Letter: Complacency is the real concern on pandemics
In his Jan. 15 column, Michael Barone critiques the two years the Democrats held the trifecta of federal government control. Economic results are definitely mixed and one could make arguments the future is bright or dark. But it is his criticism of the handling the COVID-19 pandemic that is wrong.
Let us look at what resulted. Over one million Americans died in the first two years from the virus. Many more people suffered long-term effects. The U.S. health system almost failed completely. The world has not faced such a deadly respiratory viral pandemic since the 1918 influenza pandemic.
Our public health officials had to learn how to deal with this threat in real time. It was, as they say, like building the airplane while you are flying it. How can he say there were "unneeded masking and vaccination requirements?" Maybe all of those refrigerated trucks rented by morgues to store the excess dead human bodies were "unneeded."
He says that the Center for Disease Control "failed to conduct useful research." There is now a massive scientific literature on COVID-19 produced by governmental and private entities.

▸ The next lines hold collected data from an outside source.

-- ==== Sys2Proof/Machine/Regs.lean ====
section
/-! DEFINITION. The register file of 17_register_index.md: every FIELD of every register of BAR0, with its bit place,
width, reset value, access type (Table SCOPE-4) and class (Table SCOPE-5); a bank holds one cell per field, and an
unlisted cell holds the field's reset value. The field constants follow the register maps of the block chapters. -/

namespace Sys2Proof.Machine

/-- Access types (00_scope.md R5, Table SCOPE-4). -/
inductive Access where
  | rw | ro | w1c | w1s
  deriving DecidableEq, Repr

/-- Register classes (00_scope.md R7, Table SCOPE-5); `none` is the class written as a dash. -/
inductive Class where
  | none | s | l | x | b
  deriving DecidableEq, Repr

/-- One field of one register: BAR0 offset, lowest bit, width, reset value, access, class, and whether it is in the
shared class D (R13). A register wider than 32 bits is one field of up to 64 bits at its low offset (R59). -/
structure Field where
  off : Nat
  lo : Nat
  w : Nat
  reset : Nat
  acc : Access
  cls : Class
  shared : Bool
  deriving DecidableEq, Repr

/-- The cell of a field: its bit address. -/
def Field.key (f : Field) : Nat := f.off * 8 + f.lo

/-- The cells of the register file, keys rising. -/
abbrev Bank := Assoc Nat

/-- The value of field `f` in a bank: its cell, or its reset value. -/
def Bank.get (b : Bank) (f : Field) : Nat := (Assoc.find b f.key).getD f.reset

/-- The bank with field `f` at `v` cut to the field's width. -/
def Bank.set (b : Bank) (f : Field) (v : Nat) : Bank :=
  if v % 2 ^ f.w = f.reset then Assoc.erase b f.key else Assoc.insert b f.key (v % 2 ^ f.w)

/-- A row of the register index: a base offset, up to three repeat counts with their strides, and the fields of the
instance at index 0. -/
structure RegRow where
  base : Nat
  n1 : Nat
  s1 : Nat
  n2 : Nat
  s2 : Nat
  n3 : Nat
  s3 : Nat
  fields : List Field
  deriving DecidableEq, Repr

/-- Reset values that the register maps give per instance: the PLL multipliers (13_clocks_and_plls.md Table CLK-3),
the filters of the groups (01_pixel_array_and_exposure.md R23), the identity look-up tables
(07_pixel_pipeline_and_seams.md R229: `L[k] = 64 k`) and the diagonal of the Sorrel matrix
(08_sorrel_reference_compare.md Table SOR-10). -/
def fixReset (f : Field) : Field :=
  if (0x100100 ≤ f.off ∧ f.off < 0x1001A0) ∧ (f.off % 0x20 = 0 ∧ f.lo = 4 ∨ f.off % 0x20 = 4 ∧ f.lo = 20) then
    { f with reset := match (f.off - 0x100100) / 0x20 with | 0 => 60 | 1 => 72 | _ => 80 }
  else if (0x30100 ≤ f.off ∧ f.off < 0x30160) ∧ f.off % 0x10 = 0 ∧ f.lo = 8 then
    { f with reset := match (f.off - 0x30100) / 0x10 with | 0 => 0 | 1 => 1 | 2 => 2 | 3 => 3 | 4 => 3 | _ => 4 }
  else if (0x220000 ≤ f.off ∧ f.off < 0x2A0000) ∧ (f.off - 0x220000) % 0x20000 < 0x14000 then
    { f with reset := 64 * ((f.off - 0x220000) % 0x2000 / 4) }
  else if (0x2A0000 ≤ f.off ∧ f.off < 0x2E0000) ∧ (f.off - 0x2A0000) % 0x10000 < 0x8020 then
    let o := (f.off - 0x2A0000) % 0x10000
    if o < 0x8000 then { f with reset := 64 * (o % 0x2000 / 4) }
    else
      let i := (o - 0x8000) / 8
      let j := (o - 0x8000) % 8 / 2 + f.lo / 16
      { f with reset := if i = j then 0x1000 else 0 }
  else f

/-! ### GLB -/

/-- `GLB_ID.PART` [15:0]: R485, Table REG-20. -/
def F.GLB_ID_PART : Field := ⟨0x00000, 0, 16, 0x2416, .ro, .none, false⟩
/-- `GLB_ID.STEP` [23:16]: R485, Table REG-20. -/
def F.GLB_ID_STEP : Field := ⟨0x00000, 16, 8, 0, .ro, .none, false⟩
/-- `GLB_SUMMARY.SYNCED` [0]: R485, Table REG-21. -/
def F.GLB_SUMMARY_SYNCED : Field := ⟨0x00010, 0, 1, 0, .ro, .none, false⟩
/-- `GLB_SUMMARY.RUNNING` [1]: R485, Table REG-21. -/
def F.GLB_SUMMARY_RUNNING : Field := ⟨0x00010, 1, 1, 0, .ro, .none, false⟩
/-- `GLB_SUMMARY.SAFE` [2]: R485, Table REG-21. -/
def F.GLB_SUMMARY_SAFE : Field := ⟨0x00010, 2, 1, 0, .ro, .none, false⟩
/-- `GLB_SUMMARY.HOLD` [3]: R485, Table REG-21. -/
def F.GLB_SUMMARY_HOLD : Field := ⟨0x00010, 3, 1, 0, .ro, .none, false⟩
/-- `GLB_SUMMARY.LOCKED` [4]: R485, Table REG-21. -/
def F.GLB_SUMMARY_LOCKED : Field := ⟨0x00010, 4, 1, 0, .ro, .none, false⟩
/-- `GLB_SUMMARY.ALARM` [5]: R485, Table REG-21. -/
def F.GLB_SUMMARY_ALARM : Field := ⟨0x00010, 5, 1, 0, .ro, .none, false⟩
/-- `GLB_SUMMARY.EVT_PEND` [6]: R485, Table REG-21. -/
def F.GLB_SUMMARY_EVT_PEND : Field := ⟨0x00010, 6, 1, 0, .ro, .none, false⟩
/-- `GLB_SUMMARY.PLL_GATED` [7]: R485, Table REG-21. -/
def F.GLB_SUMMARY_PLL_GATED : Field := ⟨0x00010, 7, 1, 1, .ro, .none, false⟩
/-- `GLB_SCRATCH.V` [31:0]: R485, Table REG-3. -/
def F.GLB_SCRATCH_V : Field := ⟨0x00020, 0, 32, 0, .rw, .l, false⟩

/-! ### PTC -/

/-- `PTC_PT_CTL.LOAD` [0]: R85, Table PTC-4. -/
def F.PTC_PT_CTL_LOAD : Field := ⟨0x10010, 0, 1, 0, .w1s, .none, false⟩
/-- `PTC_PT_CTL.LF` [1]: R85, Table PTC-4. -/
def F.PTC_PT_CTL_LF : Field := ⟨0x10010, 1, 1, 0, .ro, .none, false⟩
/-- `PTC_PT_CTL.STEPPED` [2]: R85, Table PTC-4. -/
def F.PTC_PT_CTL_STEPPED : Field := ⟨0x10010, 2, 1, 0, .w1c, .none, false⟩
/-- `PTC_PT_CTL.SLEWING` [3]: R85, Table PTC-4. -/
def F.PTC_PT_CTL_SLEWING : Field := ⟨0x10010, 3, 1, 0, .ro, .none, false⟩
/-- `PTC_PT_CTL.HEAD` [4]: R85, Table PTC-4. -/
def F.PTC_PT_CTL_HEAD : Field := ⟨0x10010, 4, 1, 0, .ro, .none, false⟩
/-- `PTC_PT_CTL.LATCH_TMO` [5]: R85, Table PTC-4. -/
def F.PTC_PT_CTL_LATCH_TMO : Field := ⟨0x10010, 5, 1, 0, .w1c, .none, false⟩
/-- `PTC_PT_LOAD.V` [63:0]: R85. -/
def F.PTC_PT_LOAD_V : Field := ⟨0x10018, 0, 64, 0, .rw, .x, false⟩
/-- `PTC_CNT_CTL.EN` [0]: R85, Table PTC-5. -/
def F.PTC_CNT_CTL_EN (i : Nat) : Field := ⟨0x10100 + 0x40 * i, 0, 1, 0, .rw, .l, false⟩
/-- `PTC_CNT_CTL.ARM` [1]: R85, Table PTC-5. -/
def F.PTC_CNT_CTL_ARM (i : Nat) : Field := ⟨0x10100 + 0x40 * i, 1, 1, 0, .rw, .s, false⟩
/-- `PTC_CNT_CTL.ONESHOT` [2]: R85, Table PTC-5. -/
def F.PTC_CNT_CTL_ONESHOT (i : Nat) : Field := ⟨0x10100 + 0x40 * i, 2, 1, 0, .rw, .s, false⟩
/-- `PTC_CNT_CTL.LOG_MATCH` [3]: R85, Table PTC-5. -/
def F.PTC_CNT_CTL_LOG_MATCH (i : Nat) : Field := ⟨0x10100 + 0x40 * i, 3, 1, 0, .rw, .l, false⟩
/-- `PTC_CNT_CTL.LOG_LAP` [4]: R85, Table PTC-5. -/
def F.PTC_CNT_CTL_LOG_LAP (i : Nat) : Field := ⟨0x10100 + 0x40 * i, 4, 1, 0, .rw, .l, false⟩
/-- `PTC_CNT_CTL.SRC` [11:8]: R85, Table PTC-5. -/
def F.PTC_CNT_CTL_SRC (i : Nat) : Field := ⟨0x10100 + 0x40 * i, 8, 4, 0, .rw, .s, false⟩
/-- `PTC_CNT_CTL.SRC_SEL` [17:12]: R85, Table PTC-5. -/
def F.PTC_CNT_CTL_SRC_SEL (i : Nat) : Field := ⟨0x10100 + 0x40 * i, 12, 6, 0, .rw, .s, false⟩
/-- `PTC_CNT_CTL.START` [24]: R85, Table PTC-5. -/
def F.PTC_CNT_CTL_START (i : Nat) : Field := ⟨0x10100 + 0x40 * i, 24, 1, 0, .w1s, .none, false⟩
/-- `PTC_CNT_CTL.STOP` [25]: R85, Table PTC-5. -/
def F.PTC_CNT_CTL_STOP (i : Nat) : Field := ⟨0x10100 + 0x40 * i, 25, 1, 0, .w1s, .none, false⟩
/-- `PTC_CNT_CTL.RST` [26]: R85, Table PTC-5. -/
def F.PTC_CNT_CTL_RST (i : Nat) : Field := ⟨0x10100 + 0x40 * i, 26, 1, 0, .w1s, .none, false⟩
/-- `PTC_CNT_CTL.RUNNING` [27]: R85, Table PTC-5. -/
def F.PTC_CNT_CTL_RUNNING (i : Nat) : Field := ⟨0x10100 + 0x40 * i, 27, 1, 0, .ro, .none, false⟩
/-- `PTC_CNT_PRESC.P` [15:0]: R85, Table PTC-6. -/
def F.PTC_CNT_PRESC_P (i : Nat) : Field := ⟨0x10104 + 0x40 * i, 0, 16, 1, .rw, .s, false⟩
/-- `PTC_CNT_FRAC.F` [23:0]: R85, Table PTC-7. -/
def F.PTC_CNT_FRAC_F (i : Nat) : Field := ⟨0x10108 + 0x40 * i, 0, 24, 0, .rw, .s, false⟩
/-- `PTC_CNT_PERIOD.V` [31:0]: R85. -/
def F.PTC_CNT_PERIOD_V (i : Nat) : Field := ⟨0x1010C + 0x40 * i, 0, 32, 0, .rw, .l, false⟩
/-- `PTC_CNT_CMP.V` [31:0]: R85. -/
def F.PTC_CNT_CMP_V (i : Nat) : Field := ⟨0x10110 + 0x40 * i, 0, 32, 0, .rw, .l, false⟩
/-- `PTC_CNT_COUNT.V` [31:0]: R85. -/
def F.PTC_CNT_COUNT_V (i : Nat) : Field := ⟨0x10114 + 0x40 * i, 0, 32, 0, .ro, .none, false⟩
/-- `PTC_CNT_LINK.MATCH_RST` [7:0]: R85, Table PTC-8. -/
def F.PTC_CNT_LINK_MATCH_RST (i : Nat) : Field := ⟨0x10118 + 0x40 * i, 0, 8, 0, .rw, .s, false⟩
/-- `PTC_CNT_LINK.MATCH_START` [15:8]: R85, Table PTC-8. -/
def F.PTC_CNT_LINK_MATCH_START (i : Nat) : Field := ⟨0x10118 + 0x40 * i, 8, 8, 0, .rw, .s, false⟩
/-- `PTC_CNT_LINK.LAP_RST` [23:16]: R85, Table PTC-8. -/
def F.PTC_CNT_LINK_LAP_RST (i : Nat) : Field := ⟨0x10118 + 0x40 * i, 16, 8, 0, .rw, .s, false⟩
/-- `PTC_CNT_LINK.LAP_START` [31:24]: R85, Table PTC-8. -/
def F.PTC_CNT_LINK_LAP_START (i : Nat) : Field := ⟨0x10118 + 0x40 * i, 24, 8, 0, .rw, .s, false⟩
/-- `PTC_CNT_CAPTCTL.CAPT_SRC` [2:0]: R85, Table PTC-9. -/
def F.PTC_CNT_CAPTCTL_CAPT_SRC (i : Nat) : Field := ⟨0x1011C + 0x40 * i, 0, 3, 0, .rw, .s, false⟩
/-- `PTC_CNT_CAPTCTL.CAPT_SEL` [9:4]: R85, Table PTC-9. -/
def F.PTC_CNT_CAPTCTL_CAPT_SEL (i : Nat) : Field := ⟨0x1011C + 0x40 * i, 4, 6, 0, .rw, .s, false⟩
/-- `PTC_CNT_CAPTCTL.CAPT_NOW` [16]: R85, Table PTC-9. -/
def F.PTC_CNT_CAPTCTL_CAPT_NOW (i : Nat) : Field := ⟨0x1011C + 0x40 * i, 16, 1, 0, .w1s, .none, false⟩
/-- `PTC_CNT_STAT.SHORT_LAP` [0]: R85, Table PTC-10. -/
def F.PTC_CNT_STAT_SHORT_LAP (i : Nat) : Field := ⟨0x10120 + 0x40 * i, 0, 1, 0, .w1c, .none, false⟩
/-- `PTC_CNT_STAT.MULTI_LAP` [1]: R85, Table PTC-10. -/
def F.PTC_CNT_STAT_MULTI_LAP (i : Nat) : Field := ⟨0x10120 + 0x40 * i, 1, 1, 0, .w1c, .none, false⟩
/-- `PTC_CNT_STAT.BACKLAP` [2]: R85, Table PTC-10. -/
def F.PTC_CNT_STAT_BACKLAP (i : Nat) : Field := ⟨0x10120 + 0x40 * i, 2, 1, 0, .w1c, .none, false⟩
/-- `PTC_CNT_STAT.CAPT_OVR` [3]: R85, Table PTC-10. -/
def F.PTC_CNT_STAT_CAPT_OVR (i : Nat) : Field := ⟨0x10120 + 0x40 * i, 3, 1, 0, .w1c, .none, false⟩
/-- `PTC_CNT_STAT.CAPT_PEND` [4]: R85, Table PTC-10. -/
def F.PTC_CNT_STAT_CAPT_PEND (i : Nat) : Field := ⟨0x10120 + 0x40 * i, 4, 1, 0, .ro, .none, false⟩
/-- `PTC_CNT_STAT.CMP_UNREACH` [5]: R85, Table PTC-10. -/
def F.PTC_CNT_STAT_CMP_UNREACH (i : Nat) : Field := ⟨0x10120 + 0x40 * i, 5, 1, 0, .ro, .none, false⟩
/-- `PTC_CNT_STAT.MATCHED` [6]: R85, Table PTC-10. -/
def F.PTC_CNT_STAT_MATCHED (i : Nat) : Field := ⟨0x10120 + 0x40 * i, 6, 1, 0, .w1c, .none, false⟩
/-- `PTC_CNT_STAT.LAPPED` [7]: R85, Table PTC-10. -/
def F.PTC_CNT_STAT_LAPPED (i : Nat) : Field := ⟨0x10120 + 0x40 * i, 7, 1, 0, .w1c, .none, false⟩
/-- `PTC_CNT_STAT.LOG_MISSED` [23:16]: R85, Table PTC-10. -/
def F.PTC_CNT_STAT_LOG_MISSED (i : Nat) : Field := ⟨0x10120 + 0x40 * i, 16, 8, 0, .ro, .none, false⟩
/-- `PTC_CNT_CAPT_CNT.V` [31:0]: R85. -/
def F.PTC_CNT_CAPT_CNT_V (i : Nat) : Field := ⟨0x10124 + 0x40 * i, 0, 32, 0, .ro, .none, false⟩
/-- `PTC_CNT_CAPT_PT.V` [63:0]: R85. -/
def F.PTC_CNT_CAPT_PT_V (i : Nat) : Field := ⟨0x10128 + 0x40 * i, 0, 64, 0, .ro, .none, false⟩
/-- `PTC_ENC_CTL.MODE` [1:0]: R85, Table PTC-11. -/
def F.PTC_ENC_CTL_MODE : Field := ⟨0x10400, 0, 2, 0, .rw, .s, false⟩
/-- `PTC_ENC_CTL.INVERT` [2]: R85, Table PTC-11. -/
def F.PTC_ENC_CTL_INVERT : Field := ⟨0x10400, 2, 1, 0, .rw, .s, false⟩
/-- `PTC_ENC_CTL.Z_GATE` [3]: R85, Table PTC-11. -/
def F.PTC_ENC_CTL_Z_GATE : Field := ⟨0x10400, 3, 1, 0, .rw, .s, false⟩
/-- `PTC_ENC_CTL.Z_RST` [4]: R85, Table PTC-11. -/
def F.PTC_ENC_CTL_Z_RST : Field := ⟨0x10400, 4, 1, 0, .rw, .s, false⟩
/-- `PTC_ENC_CTL.Z_EDGE` [5]: R85, Table PTC-11. -/
def F.PTC_ENC_CTL_Z_EDGE : Field := ⟨0x10400, 5, 1, 0, .rw, .s, false⟩
/-- `PTC_ENC_CTL.GLITCH` [15:8]: R85, Table PTC-11. -/
def F.PTC_ENC_CTL_GLITCH : Field := ⟨0x10400, 8, 8, 8, .rw, .s, false⟩
/-- `PTC_ENC_CTL.POS_CLR` [16]: R85, Table PTC-11. -/
def F.PTC_ENC_CTL_POS_CLR : Field := ⟨0x10400, 16, 1, 0, .w1s, .none, false⟩
/-- `PTC_ENC_POS.V` [63:0]: R85. -/
def F.PTC_ENC_POS_V : Field := ⟨0x10410, 0, 64, 0, .ro, .none, false⟩
/-- `PTC_ENC_Z_POS.V` [63:0]: R85. -/
def F.PTC_ENC_Z_POS_V : Field := ⟨0x10420, 0, 64, 0, .ro, .none, false⟩
/-- `PTC_ENC_Z_PT.V` [63:0]: R85. -/
def F.PTC_ENC_Z_PT_V : Field := ⟨0x10428, 0, 64, 0, .ro, .none, false⟩
/-- `PTC_ENC_STAT.QUAD_ERR` [0]: R85, Table PTC-12. -/
def F.PTC_ENC_STAT_QUAD_ERR : Field := ⟨0x10440, 0, 1, 0, .w1c, .none, false⟩
/-- `PTC_ENC_STAT.POS_STALE` [1]: R85, Table PTC-12. -/
def F.PTC_ENC_STAT_POS_STALE : Field := ⟨0x10440, 1, 1, 0, .w1c, .none, false⟩
/-- `PTC_ENC_STAT.Z_SEEN` [2]: R85, Table PTC-12. -/
def F.PTC_ENC_STAT_Z_SEEN : Field := ⟨0x10440, 2, 1, 0, .w1c, .none, false⟩
/-- `PTC_ENC_STAT.DIR` [3]: R85, Table PTC-12. -/
def F.PTC_ENC_STAT_DIR : Field := ⟨0x10440, 3, 1, 0, .ro, .none, false⟩
/-- `PTC_ENC_STAT.LFRES` [4]: R85, Table PTC-12. -/
def F.PTC_ENC_STAT_LFRES : Field := ⟨0x10440, 4, 1, 0, .ro, .none, false⟩
/-- `PTC_ENC_STAT.QUAD_ERRS` [31:16]: R85, Table PTC-12. -/
def F.PTC_ENC_STAT_QUAD_ERRS : Field := ⟨0x10440, 16, 16, 0, .ro, .none, false⟩
/-- `PTC_EDGE_CTL.SNAP` [0]: R85, Table PTC-13. -/
def F.PTC_EDGE_CTL_SNAP : Field := ⟨0x10450, 0, 1, 0, .w1s, .none, false⟩
/-- `PTC_EDGE_CTL.SNAP_VALID` [1]: R85, Table PTC-13. -/
def F.PTC_EDGE_CTL_SNAP_VALID : Field := ⟨0x10450, 1, 1, 0, .ro, .none, false⟩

He states "Public health authorities tried to squelch the fact COVID infection conferred immunity comparable or superior to vaccination." True, natural infection confers immunity, but to produce 100 healthy Americans with immunity post-infection, how many must die of COVID or suffer lingering effects of long COVID? Better to vaccinate those 100 people to spare the others.
To snarkily say the whole effort was a failure is wrong. What is wrong is becoming complacent and thinking the next pandemic will be a cake walk. The big mistake the United States made was the chronic underfunding of our public health infrastructure causing us to be caught flat-footed with COVID-19.